November 18th, 2006 by Atomictumor
Pigpen is sleeping on his air mattress on the floor in here. We were watching Batman Begins, which actually turned out to be a lot better than I thought it would be, and towards the end we heard him talking in here. Me and Mom headed in, and he hadn’t puked (thankfully), he was just sitting up and confused. He had fallen asleep on the couch early today, around 6:30, which I figured was OK after last night.
I hopped down on the floor and cuddled up to him, with his permission. I rubbed his head. I asked if he was afraid.
“Yes”
I asked what he was afraid of
“Nothing” (which for him is no-hing… he tends to say hing instead of thing, which is one of those things that are too cute to correct. BJ was wholeheartedly behind the ‘hing’.)
I sat with him until he fell asleep. We said our prayers, the good ol’ “Now I Lay Me”. He likes to repeat it after me, line by line. Then we ask for blessing on Mommy, Daddy, MastaG and Pigpen, Mamaw and Papaw, Grandma and Grandpa, and all of our aunts and uncles and cousins and friends and family. Its a pretty big net at the end there.
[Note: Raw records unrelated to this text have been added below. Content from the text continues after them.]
/-! ### unsupported -/

@[simp] theorem State.unsupported_others (s : State) (w : Word) (b : Nat) : (s.unsupported w b).others = s.others := by
  simp [State.unsupported]
@[simp] theorem State.unsupported_blocks (s : State) (w : Word) (b : Nat) : (s.unsupported w b).blocks = s.blocks := by
  simp [State.unsupported]
@[simp] theorem State.unsupported_grids (s : State) (w : Word) (b : Nat) : (s.unsupported w b).grids = s.grids := by
  simp [State.unsupported]
@[simp] theorem State.unsupported_quads (s : State) (w : Word) (b : Nat) : (s.unsupported w b).quads = s.quads := by
  simp [State.unsupported]
@[simp] theorem State.unsupported_cores (s : State) (w : Word) (b : Nat) : (s.unsupported w b).cores = s.cores := by
  simp [State.unsupported]
@[simp] theorem State.unsupported_mem (s : State) (w : Word) (b : Nat) : (s.unsupported w b).mem = s.mem := by
  simp [State.unsupported]
@[simp] theorem State.unsupported_poison (s : State) (w : Word) (b : Nat) : (s.unsupported w b).poison = s.poison := by
  simp [State.unsupported]
@[simp] theorem State.unsupported_caches (s : State) (w : Word) (b : Nat) : (s.unsupported w b).caches = s.caches := by
  simp [State.unsupported]
@[simp] theorem State.unsupported_seals (s : State) (w : Word) (b : Nat) : (s.unsupported w b).seals = s.seals := by
  simp [State.unsupported]
@[simp] theorem State.unsupported_eops (s : State) (w : Word) (b : Nat) : (s.unsupported w b).eops = s.eops := by
  simp [State.unsupported]
@[simp] theorem State.unsupported_link (s : State) (w : Word) (b : Nat) : (s.unsupported w b).link = s.link := by
  simp [State.unsupported]
@[simp] theorem State.unsupported_regs (s : State) (w : Word) (b : Nat) : (s.unsupported w b).regs = s.regs := by
  simp [State.unsupported]
@[simp] theorem State.unsupported_side (s : State) (w : Word) (b : Nat) : (s.unsupported w b).side = s.side := by
  simp [State.unsupported]
@[simp] theorem State.unsupported_pkg (s : State) (w : Word) (b : Nat) : (s.unsupported w b).pkg = s.pkg := by
  simp [State.unsupported]
@[simp] theorem State.unsupported_dist (s : State) (w : Word) (b : Nat) : (s.unsupported w b).dist = s.dist := by
  simp [State.unsupported]
@[simp] theorem State.unsupported_saved (s : State) (w : Word) (b : Nat) : (s.unsupported w b).saved = s.saved := by
  simp [State.unsupported]
@[simp] theorem State.unsupported_restoring (s : State) (w : Word) (b : Nat) :
    (s.unsupported w b).restoring = s.restoring := by
  simp [State.unsupported]
@[simp] theorem State.unsupported_saving (s : State) (w : Word) (b : Nat) : (s.unsupported w b).saving = s.saving := by
  simp [State.unsupported]
@[simp] theorem State.unsupported_acts (s : State) (w : Word) (b : Nat) : (s.unsupported w b).acts = s.acts := by
  simp [State.unsupported]
@[simp] theorem State.unsupported_free (s : State) (w : Word) (b : Nat) : (s.unsupported w b).free = s.free := by
  simp [State.unsupported]
@[simp] theorem State.unsupported_uid (s : State) (w : Word) (b : Nat) : (s.unsupported w b).uid = s.uid := by
  simp [State.unsupported]

/-! ### illegalMode -/

@[simp] theorem State.illegalMode_others (s : State) (w m : Word) : (s.illegalMode w m).others = s.others := by
  simp [State.illegalMode]
@[simp] theorem State.illegalMode_blocks (s : State) (w m : Word) : (s.illegalMode w m).blocks = s.blocks := by
  simp [State.illegalMode]
@[simp] theorem State.illegalMode_grids (s : State) (w m : Word) : (s.illegalMode w m).grids = s.grids := by
  simp [State.illegalMode]
@[simp] theorem State.illegalMode_quads (s : State) (w m : Word) : (s.illegalMode w m).quads = s.quads := by
  simp [State.illegalMode]
@[simp] theorem State.illegalMode_cores (s : State) (w m : Word) : (s.illegalMode w m).cores = s.cores := by
  simp [State.illegalMode]
@[simp] theorem State.illegalMode_mem (s : State) (w m : Word) : (s.illegalMode w m).mem = s.mem := by
  simp [State.illegalMode]
@[simp] theorem State.illegalMode_poison (s : State) (w m : Word) : (s.illegalMode w m).poison = s.poison := by
  simp [State.illegalMode]
@[simp] theorem State.illegalMode_caches (s : State) (w m : Word) : (s.illegalMode w m).caches = s.caches := by
  simp [State.illegalMode]
@[simp] theorem State.illegalMode_seals (s : State) (w m : Word) : (s.illegalMode w m).seals = s.seals := by
  simp [State.illegalMode]
@[simp] theorem State.illegalMode_eops (s : State) (w m : Word) : (s.illegalMode w m).eops = s.eops := by
  simp [State.illegalMode]
@[simp] theorem State.illegalMode_link (s : State) (w m : Word) : (s.illegalMode w m).link = s.link := by
  simp [State.illegalMode]
@[simp] theorem State.illegalMode_regs (s : State) (w m : Word) : (s.illegalMode w m).regs = s.regs := by
  simp [State.illegalMode]
@[simp] theorem State.illegalMode_side (s : State) (w m : Word) : (s.illegalMode w m).side = s.side := by
  simp [State.illegalMode]
@[simp] theorem State.illegalMode_pkg (s : State) (w m : Word) : (s.illegalMode w m).pkg = s.pkg := by
  simp [State.illegalMode]
@[simp] theorem State.illegalMode_dist (s : State) (w m : Word) : (s.illegalMode w m).dist = s.dist := by
  simp [State.illegalMode]
@[simp] theorem State.illegalMode_saved (s : State) (w m : Word) : (s.illegalMode w m).saved = s.saved := by
  simp [State.illegalMode]
@[simp] theorem State.illegalMode_restoring (s : State) (w m : Word) : (s.illegalMode w m).restoring = s.restoring := by
  simp [State.illegalMode]
@[simp] theorem State.illegalMode_saving (s : State) (w m : Word) : (s.illegalMode w m).saving = s.saving := by
  simp [State.illegalMode]
@[simp] theorem State.illegalMode_acts (s : State) (w m : Word) : (s.illegalMode w m).acts = s.acts := by
  simp [State.illegalMode]
@[simp] theorem State.illegalMode_free (s : State) (w m : Word) : (s.illegalMode w m).free = s.free := by
  simp [State.illegalMode]
@[simp] theorem State.illegalMode_uid (s : State) (w m : Word) : (s.illegalMode w m).uid = s.uid := by
  simp [State.illegalMode]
We asked God to say hi to Mommy, and to tell her that we love her. Pigpen seemed a little better.
—
I don’t seem better. My moments of frozen ‘its all over’ thinking, that I described in my last post, happen more often. I noticed that Mom caught me in one while everybody else was watching a movie. I was holding a pen, part of a pack of cheap-o pens I bought BJ a few months ago. She was always bitching about how pens tend to disappear in this house, so I figured it was a good gift. She was amused. Jesus, I miss her.
—
OK, wanna know whats troubling me? I don’t know if she’s dead yet.
Yeah, to the state of Tennessee, she died of brain death at 12:30 on November 17th, 2006, what will always be the blackest day on my calendar. Just, wow.
But, that whole organ donor thing. They were keeping her heart beating until then. BJ Kilpatrick was dead, but her body was still alive. As much as I am not letting it, its starting to fuck with me.
When will that heart stop? When exactly does the heat that I would give any possession I have to be against right now chill?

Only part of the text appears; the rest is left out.